# 500 S&W lever gun



## Texaspredatorhu (Sep 15, 2015)

Bighorn Armory is building these gorgeous rifles is 500 S&W, 460 S&W, and 475 and 500 linebaugh, and 454 casull. I love the idea just wish they had one with a straight grip to it. I emailed asking about a 1866 in 500 S&W, waiting to hear back!

http://www.bighornarmory.com/catalog/1/big-horn-armory-products/


----------



## Bearfootfarm (Jul 13, 2006)

I don't seem them as being very practical unless you have Grizzly Bears where you live.

They really won't do much that a 44 magnum won't don't other than add excessive recoil.
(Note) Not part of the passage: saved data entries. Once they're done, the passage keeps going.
-- ==== Sys2Proof/Machine/Codec.lean ====
section
/-! DEFINITION. The codec commands CODEC_DECODE, CODEC_ENCODE and CODEC_CLASSIFY (40_codec.md). They write no state (R120). -/

namespace Sys2Proof.Machine

/-- `AddrMatch(k, f)` (40_codec.md R122). -/
def addrMatch (e : SchemaEntry) (f : RawFrame) : Bool :=
  entryAddressed e || (f.ext == entryExt e && f.id == entryId e)

/-- The least field whose filter the frame violates (R126). -/
def firstViolation (e : SchemaEntry) (data : Vector Byte 8) : Option Nat :=
  (List.range (entryFields e)).find? (fieldViolated e data)

/-- The decoded values `v[0..n-1]` (R126). -/
def decodedValues (e : SchemaEntry) (data : Vector Byte 8) : List Word64 :=
  (List.range (entryFields e)).map (fun i => fieldValue e i (fieldRaw e i data))

/-- The sender of a Fields result: `id[7:0]` for an ADDRESSED schema, 0 for a FIXED one (30_encoding.md R90). -/
def decodedSender (e : SchemaEntry) (f : RawFrame) : Byte := if entryAddressed e then senderOf f else 0

/-- The outcome of `Match` (R126). -/
inductive MatchResult where
  | err (c : Code) (info : Info)
  | ok (r : Result)
  deriving DecidableEq, Repr

/-- `Match(k, f)`: address, length, then filters in ascending order; the first failing check is reported (R126). -/
def matchEntry (k : Nat) (e : SchemaEntry) (f : RawFrame) : MatchResult :=
  if !addrMatch e f then .err .addressMismatch (.address (entryId e) (entryExt e) f.id f.ext)
  else if f.dlc.toNat ≠ entryLen e then .err .lengthMismatch (.lengths (entryLen e) f.dlc.toNat)
  else
    match firstViolation e f.data with
    | some i => .err .fieldConstraintViolation (.field i (fieldRaw e i f.data) (fieldRequired e i))
    | none => .ok (.fields k (entryFields e) (decodedValues e f.data) (decodedSender e f))

/-- CODEC_DECODE (R121). -/
def execCodecDecode (k : Byte) (f : RawFrame) (s : State) : Host.Outcome State Fault Refusal :=
  match validEntry s k.toNat with
  | none => raise s .badSchema (.index k.toNat)
  | some e =>
    if !wellFormedFrame f then raise s .malformedFrame .empty
    else
      match matchEntry k.toNat e f with
      | .err c info => raise s c info
      | .ok r => done s [.result r]

/-- The identifier CODEC_ENCODE gives its frame (R130). -/
def encodedId (e : SchemaEntry) (sender : Byte) : CanId :=
  if entryAddressed e then entryId e ||| sender.setWidth 29 else entryId e

/-- The data CODEC_ENCODE gives its frame: the fields in order, then zeros (R130; 00_scope.md R12). -/
def encodedData (e : SchemaEntry) (m : Byte) (v : Vector Word64 8) : Vector Byte 8 :=
  padTo8 0 ((List.range (entryFields e)).flatMap (encodeFieldBytes e m v))

/-- The frame CODEC_ENCODE emits (R130). -/
def encodedFrame (e : SchemaEntry) (sender m : Byte) (v : Vector Word64 8) : RawFrame :=
  { id := encodedId e sender, ext := entryExt e, dlc := BitVec.ofNat 4 (entryLen e), data := encodedData e m v }

/-- CODEC_ENCODE (R130). -/
def execCodecEncode (k sender m : Byte) (v : Vector Word64 8) (s : State) : Host.Outcome State Fault Refusal :=
  match validEntry s k.toNat with
  | none => raise s .badSchema (.index k.toNat)
  | some e => done s [.result (.frame (encodedFrame e sender m v))]

/-- The indices `k .. k+n-1`, computed without wrap (R135). -/
def classifyRange (k n : Byte) : List Nat := (List.range n.toNat).map (fun j => k.toNat + j)

/-- Schema `j` matches the frame, with this result. -/
def matchAt (s : State) (f : RawFrame) (j : Nat) : Option Result :=
  match validEntry s j with
  | none => none
  | some e =>
    match matchEntry j e f with
    | .err _ _ => none
    | .ok r => some r

/-- CODEC_CLASSIFY: all the schemas of the range are checked first, then the frame, then they are tried in order (R135). -/
def execCodecClassify (k n : Byte) (f : RawFrame) (s : State) : Host.Outcome State Fault Refusal :=
  match (classifyRange k n).find? (fun j => (validEntry s j).isNone) with
  | some j => raise s .badSchema (.index j)
  | none =>
    if !wellFormedFrame f then raise s .malformedFrame .empty
    else
      match (classifyRange k n).findSome? (matchAt s f) with
      | some r => done s [.result r]
      | none => raise s .noMatch (.count n.toNat)

end Sys2Proof.Machine
end

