-- ==== Sys2Proof/Machine/Flags.lean ====
section
/-! DEFINITION. The block has no flags or condition codes (10_state.md R22): a command's outcome is its Status event. This file holds what
the spec says of the status codes: their numbers and classes (60_exceptions.md R261, R262). -/

namespace Sys2Proof.Machine

/-- The number of a status code (60_exceptions.md R261). -/
def codeNumber (c : Code) : Byte :=
  match c with
  | .ok => 0x00
  | .okSuperseded => 0x01
  | .txAborted => 0x02
  | .addressMismatch => 0x10
  | .lengthMismatch => 0x11
  | .fieldConstraintViolation => 0x12
  | .noMatch => 0x13
  | .notAddressed => 0x14
  | .protocolViolationSequence => 0x20
  | .protocolViolationSender => 0x21
  | .unexpectedCf => 0x22
  | .unexpectedFc => 0x23
  | .invalidFrameType => 0x24
  | .invalidSfLength => 0x25
  | .invalidFfLength => 0x26
  | .invalidFcStatus => 0x27
  | .noSlot => 0x28
  | .payloadLength => 0x30
  | .notConfigured => 0x31
  | .illegalCommand => 0x40
  | .malformedFrame => 0x41
  | .badSchema => 0x42
  | .badRegister => 0x43

/-- The class of a status code (R261). -/
inductive CodeClass where
  | success | messageError | protocolViolation | commandError
  deriving DecidableEq, Repr

/-- The class column of R261. -/
def codeClass (c : Code) : CodeClass :=
  match c with
  | .ok | .okSuperseded | .txAborted => .success
  | .addressMismatch | .lengthMismatch | .fieldConstraintViolation | .noMatch | .notAddressed => .messageError
  | .protocolViolationSequence | .protocolViolationSender | .unexpectedCf | .unexpectedFc | .invalidFrameType
  | .invalidSfLength | .invalidFfLength | .invalidFcStatus | .noSlot => .protocolViolation
  | .payloadLength | .notConfigured | .illegalCommand | .malformedFrame | .badSchema | .badRegister => .commandError

/-- The code is an error: "Success codes are not errors" (R262). -/
def isError (c : Code) : Bool := codeClass c != .success

/-- An error that resets a slot: "only codes 0x20 and 0x21 reset a slot" (R262). -/
def resetsSlot (c : Code) : Bool := c == .protocolViolationSequence || c == .protocolViolationSender

/-- Whether an info record has the shape R261 gives a code. -/
def infoFits (c : Code) (info : Info) : Bool :=
  match c, info with
  | .ok, .empty => true
  | .ok, .discarded _ => true
  | .ok, .wait => true
  | .okSuperseded, .oldSender _ => true
  | .okSuperseded, .oldRecipient _ => true
  | .txAborted, .recipient _ => true
  | .addressMismatch, .address _ _ _ _ => true
  | .lengthMismatch, .lengths _ _ => true
  | .fieldConstraintViolation, .field _ _ _ => true
  | .noMatch, .count _ => true
  | .notAddressed, .reasonId _ _ => true
  | .notAddressed, .reasonRecipient _ => true
  | .protocolViolationSequence, .sequence _ _ _ => true
  | .protocolViolationSender, .senders _ _ => true
  | .unexpectedCf, .sender _ => true
  | .unexpectedFc, .sender _ => true
  | .invalidFrameType, .frameType _ => true
  | .invalidSfLength, .length _ => true
  | .invalidFfLength, .length _ => true
  | .invalidFcStatus, .flowStatus _ => true
  | .noSlot, .sender _ => true
  | .payloadLength, .length _ => true
  | .notConfigured, .empty => true
  | .illegalCommand, .opc _ => true
  | .malformedFrame, .empty => true
  | .badSchema, .index _ => true
  | .badRegister, .reg _ => true
  | .badRegister, .word _ => true
  | _, _ => false

end Sys2Proof.Machine
end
They are nice looking rifles though.


----------



## GREENCOUNTYPETE (Jul 25, 2006)

and if you have grizzly your probably better off with a rem 870 or mossberg 500 with slugs any way , cheap , easy to clean , low cost ammo, no screws to back out.


----------



## Texaspredatorhu (Sep 15, 2015)

I couldn’t agree more, it’s a want not a need!


----------



## Fishindude (May 19, 2015)

Never know when you might need to shoot a Buick


----------



## Texaspredatorhu (Sep 15, 2015)

Fishindude said:


> Never know when you might need to shoot a Buick


Or a burglar behind your neighbors refrigerator!


----------



## GREENCOUNTYPETE (Jul 25, 2006)

well if you get one looks liek CFE-BLK might be a sweat powder for the 500 s&w max velocity at 9,000psi lower pressure than the others 

it has certainly been a nice powder in 300blkout


----------



## outgunu (Sep 14, 2006)

Crazy high price for something that will get banged around in the woods!


----------



## Texaspredatorhu (Sep 15, 2015)

GREENCOUNTYPETE said:


> well if you get one looks liek CFE-BLK might be a sweat powder for the 500 s&w max velocity at 9,000psi lower pressure than the others
> 
> it has certainly been a nice powder in 300blkout


I haven’t looked at data on it yet. I have used cfe 223/blk both and I am very impressed with both powders.


----------



## Cabin Fever (May 10, 2002)

Fishindude said:


> Never know when you might need to shoot a Buick


My M1A will crack a Buick's engine block using 7.65 NATO with AP projectiles.


----------



## GREENCOUNTYPETE (Jul 25, 2006)

where are you finding the 7.65 nato all I can find is 7.62 nato


----------



## Cabin Fever (May 10, 2002)

opps.  Meant 7.62 

Half the time when I discuss one of my wife's revolvers I call it a .455 Casull.


----------



## GREENCOUNTYPETE (Jul 25, 2006)

yeah I do numbers fairly well , but names ,not very well at all


----------



## Texaspredatorhu (Sep 15, 2015)

GREENCOUNTYPETE said:


> yeah I do numbers fairly well , but names ,not very well at all


It seems like every other day a new cartridge is being released, Nosler did 5 relatively quick, federal just released the 224 Valkyrie which they are pumping a ton of money into marketing, and so many other wild catters in the AR platform!


----------



## GREENCOUNTYPETE (Jul 25, 2006)

98% of people can't out shoot a 223 or 308 for range I am not sure they really need 224 Valkery or 6.5-300weatherby but hey if that is how they make money so I can keep shooting boring old cartridges so be it


----------



## Texaspredatorhu (Sep 15, 2015)

I built a 6.5-300 weatherby not long ago. Loaded 200 rounds for it and sold it! Great shooter, but like you said, most people will never be able to shoot to the limits of rifles like that.


----------



## Chuck R. (Apr 24, 2008)

Texaspredatorhu said:


> I built a 6.5-300 weatherby not long ago. Loaded 200 rounds for it and sold it! Great shooter, but like you said, most people will never be able to shoot to the limits of rifles like that.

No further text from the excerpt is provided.